On the rental front, Melbourne, much like the rest of the nation, spent much of the year in the grips of a crisis. CoreLogic’s Quarterly Rental Review for the third quarter of the year revealed nationwide vacancy rates hit record lows during the three months to September, resulting in a vacancy rate of 1.2 per cent in the Victorian capital. 

This, however, was not enough to sway the city from its position as the country’s most affordable city, with a weekly median rent of $495, despite respective increases of 2.3 per cent quarterly and 8.6 per cent annually. 

According to further CoreLogic research, Melbourne led the charge for annual unit rent increases (13.6 per cent). 

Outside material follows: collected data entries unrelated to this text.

/-- What no event of a period changes, the close of a period leaves. -/
theorem closePeriod_kept (s : State) : EventFrame s (closePeriod s) := by
  unfold closePeriod
  have h1 (s : State) : EventFrame s s.pollCue := by
    unfold State.pollCue
    split
    · exact setIcom_kept _ _
    · exact .refl _
  have h2 (s : State) : EventFrame s s.applySettings := by
    unfold State.applySettings
    split
    · constructor <;> rfl
    · exact .refl _
  exact (((((((closeClips_kept s).trans (closeFeeds_kept _)).trans (closeAlarms_kept _)).trans (closeCalls_kept _)).trans
    (closePages_kept _)).trans (closeRest_kept _)).trans (h1 _)).trans (h2 _)

end Sys2Proof.Machine
end

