-- ==== Sys2Proof/Laws/Begin.lean ====
section
/-! SUPPORT. What each part of a cycle period leaves: its beginning (R80, R93, R131, R171), the samples it prepares,
the sending of the cycle and of the output frame (R2), the work on the computation, the timers and the next cycle to
send. -/

namespace Sys2Proof.Machine

/-! ### What a period leaves of each block -/

/-- From one state to another only players, capture, feed pairs, generators, trackers and the event list have changed, as
the work after a computation does. -/
structure AdvanceFrame (s t : State) : Prop where
  ring : t.ring = s.ring
  ports : t.ports = s.ports
  mix : t.mix = s.mix
  scene : t.scene = s.scene
  pages : t.pages = s.pages
  icom : t.icom = s.icom
  lines : t.lines = s.lines
  recent : t.recent = s.recent
  older : t.older = s.older
  pending : t.pending = s.pending
  settings : t.ctl.settings = s.ctl.settings
  incoming : t.ctl.incoming = s.ctl.incoming
  reply : t.ctl.reply = s.ctl.reply
  buffer : t.ctl.buffer = s.ctl.buffer
  records : t.alarm = { s.alarm with generators := t.alarm.generators }
  directory : t.clips.directory = s.clips.directory
  burst : t.clips.burst = s.clips.burst

theorem AdvanceFrame.refl (s : State) : AdvanceFrame s s := by constructor <;> rfl
theorem AdvanceFrame.trans {s t u : State} (h : AdvanceFrame s t) (k : AdvanceFrame t u) : AdvanceFrame s u := by
  constructor <;> first
    | exact k.ring.trans h.ring | exact k.ports.trans h.ports | exact k.mix.trans h.mix
    | exact k.scene.trans h.scene | exact k.pages.trans h.pages | exact k.icom.trans h.icom
    | exact k.lines.trans h.lines | exact k.recent.trans h.recent | exact k.older.trans h.older
    | exact k.pending.trans h.pending | exact k.settings.trans h.settings | exact k.incoming.trans h.incoming
    | exact k.reply.trans h.reply | exact k.buffer.trans h.buffer | exact k.directory.trans h.directory
    | exact k.burst.trans h.burst | skip
  rw [k.records, h.records]

theorem post_advanceFrame (s : State) (k : EventKind) (w : Word16) (d : BitVec 4) : AdvanceFrame s (s.post k w d) := by
  constructor <;> first | rfl | simp
theorem playerStep_advanceFrame (s : State) (p : Fin 4) : AdvanceFrame s (s.playerStep p) := by
  unfold State.playerStep
  simp only
  split <;> split <;> constructor <;> first | rfl | simp [State.setPlayer]
theorem feedRecovery_advanceFrame (s : State) (f : Fin 4) : AdvanceFrame s (s.feedRecovery f) := by
  unfold State.feedRecovery State.changeFeed
  simp only
  split
  · split
    · constructor <;> first | rfl | simp [State.setFeed]
    · split
      · constructor <;> first | rfl | simp [State.setFeed]
      · exact .refl _
  · exact .refl s

theorem advance_advanceFrame (s : State) : AdvanceFrame s s.advance := by
  have players (s : State) : AdvanceFrame s (forEach 4 (fun p s => s.playerStep p) s) :=
    forEach_keeps AdvanceFrame.refl AdvanceFrame.trans 4 _ (fun p s => playerStep_advanceFrame s p) s
  have feeds (s : State) : AdvanceFrame s (forEach 4 (fun f s => s.feedRecovery f) s) :=
    forEach_keeps AdvanceFrame.refl AdvanceFrame.trans 4 _ (fun f s => feedRecovery_advanceFrame s f) s
  have gens (s : State) : AdvanceFrame s (s.setAlarm s.alarm.advanceAll).feedTick := by
    constructor <;> rfl
  have rest (s : State) : AdvanceFrame s s.captureSample.measureAll := by constructor <;> rfl
  exact (((players s).trans (gens _)).trans (feeds _)).trans (rest _)

/-- The timers of a period count in the intercom, the pages, the alarms, the scanner and the burst alone. -/
theorem tick_blocks (s : State) (contacts : BitVec 4) :
    (s.tick contacts).ports = s.ports ∧ (s.tick contacts).lines = s.lines.tick ∧
    (s.tick contacts).icom = s.icomTick.icom ∧ (s.tick contacts).scene = s.scene ∧ (s.tick contacts).ring = s.ring ∧
    (s.tick contacts).ctl = s.ctl ∧ (s.tick contacts).pending = s.pending ∧
    (s.tick contacts).pages = s.pageTick.pages ∧ (s.tick contacts).alarm = (s.alarmTick contacts).alarm ∧
    (s.tick contacts).clips =
      { s.clips with burst := s.clips.burst.map (fun b => { b with elapsed := b.elapsed + 1 }) } ∧
    (s.tick contacts).feeds = s.feeds ∧ (s.tick contacts).trackers = s.trackers ∧
    (s.tick contacts).mix = s.mix ∧ (s.tick contacts).recent = s.recent := by
  simp [State.tick, State.burstTick, State.alarmTick, State.icomTick, State.pageTick, State.heard]

/-- Sending changes the output frame, the cycle sent and the computations alone (R2). -/
theorem send_blocks (s : State) (k : Computation) :
    (s.send k).ports = (s.sendFrame s.older).ports ∧ (s.send k).lines = s.lines ∧ (s.send k).icom = s.icom ∧
    (s.send k).scene = s.scene ∧ (s.send k).ctl = s.ctl ∧ (s.send k).pending = s.pending ∧ (s.send k).pages = s.pages ∧
    (s.send k).alarm = s.alarm ∧ (s.send k).clips = s.clips ∧ (s.send k).feeds = s.feeds ∧
    (s.send k).trackers = s.trackers ∧ (s.send k).ring.taps = s.ring.taps ∧ (s.send k).ring.rx = s.ring.rx := by
  unfold State.send State.countGenerated
  split <;> simp [State.sendCycle, State.sendFrame, State.setSamples]

theorem advance_handed (c : Scene) : c.advance.handed = c.handed := by
  unfold Scene.advance
  split
  · split <;> rfl
  · split <;> rfl
  · rfl

/-- The end of a period makes the next cycle to send and hands the zones noted to the scheduler. -/
theorem finish_blocks (s : State) :
    s.finish.ports = s.ports ∧ s.finish.lines = s.lines ∧ s.finish.icom = s.icom ∧
    s.finish.scene = { s.scene.advance with handed := 0 } ∧ s.finish.ring = s.nextForward.ring ∧
    s.finish.ctl.settings = s.ctl.settings ∧ s.finish.ctl.incoming = s.ctl.incoming ∧
    s.finish.ctl.reply = s.ctl.reply ∧ s.finish.ctl.buffer = s.ctl.buffer ∧ s.finish.pending = s.pending ∧
    s.finish.alarm = s.alarm ∧ s.finish.feeds = s.feeds ∧ s.finish.trackers = s.trackers ∧
    s.finish.clips.capture = s.clips.capture ∧ s.finish.clips.directory = s.clips.directory ∧
    s.ctl.events <+: s.finish.ctl.events ∧
    (s.scene.handed = 0 → s.finish.pages = s.pages ∧ s.finish.clips = s.clips ∧ s.finish.ctl = s.ctl) := by
  unfold State.finish State.actOnHanded
  split
  · rename_i h0
    have h0 : s.scene.advance.handed = 0 := h0
    refine ⟨rfl, rfl, rfl, ?_, rfl, rfl, rfl, rfl, rfl, rfl, rfl, rfl, rfl, rfl, rfl, List.prefix_refl _,
      fun _ => ⟨rfl, rfl, rfl⟩⟩
    show s.scene.advance = _
    rw [← h0]
  · rename_i h0
    have k := handScheduler_pagesFrame ((s.setScene s.scene.advance).setScene
      { (s.setScene s.scene.advance).scene with handed := 0 })
    refine ⟨k.ports, k.lines, k.icom, k.scene, ?_, k.settings, k.incoming, k.reply, k.buffer, k.pending,
      k.alarm, k.feeds, k.trackers, k.capture, k.directory, k.events, fun h => ?_⟩
    · simp only [State.nextForward, State.setRing_ring, k.ring, State.setScene_ring]
    · exact absurd ((advance_handed _).trans h) h0

/-! ### The beginning of a period -/

theorem idlePlayers_kept (s : State) : EventFrame s (forEach 4 (fun p s => s.idlePlayer p) s) :=
  each_kept 4 _ (fun p s => by
  unfold State.idlePlayer
  split
  · constructor <;> rfl
  · exact .refl _) s

theorem takeStart_kept (s : State) : EventFrame s (takeStart s) := by
  unfold takeStart
  dsimp only
  split
  · split
    · exact (setScene_kept _ _).trans ((setScene_kept _ _).trans (post_kept _ _ _ _))
    · exact setScene_kept _ _
  · exact .refl _

/-- A bank switch changes the scene and the event list alone (R80). -/
theorem takeStart_eq (s : State) : takeStart s = (s.setScene (takeStart s).scene).setCtl (takeStart s).ctl := by
  unfold takeStart State.completeTake
  dsimp only
  split
  · split <;> rfl
  · rfl

/-- The scanner's choice changes the line supervision alone (R171). -/
theorem scanChoose_eq (s : State) : s.scanChoose = s.setLines s.scanChoose.lines := by
  unfold State.scanChoose
  split <;> rfl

A primary factor driving Melbourne vacancy rates from the 3.3 per cent they were 12 months ago to current levels, and consequently forcing rents the other way, has been stalled housing supply.

A PropTrack report published at the beginning of November found housing supply Australia-wide to be at its lowest point in nearly two decades, with the number of properties listed for rent declining 20.5 per cent in the past 12 months.

Much remains to be seen around the future of house and unit prices in Sydney as the year draws out and 2023 begins; however, much will be dependent on the RBA’s cash rate trajectory.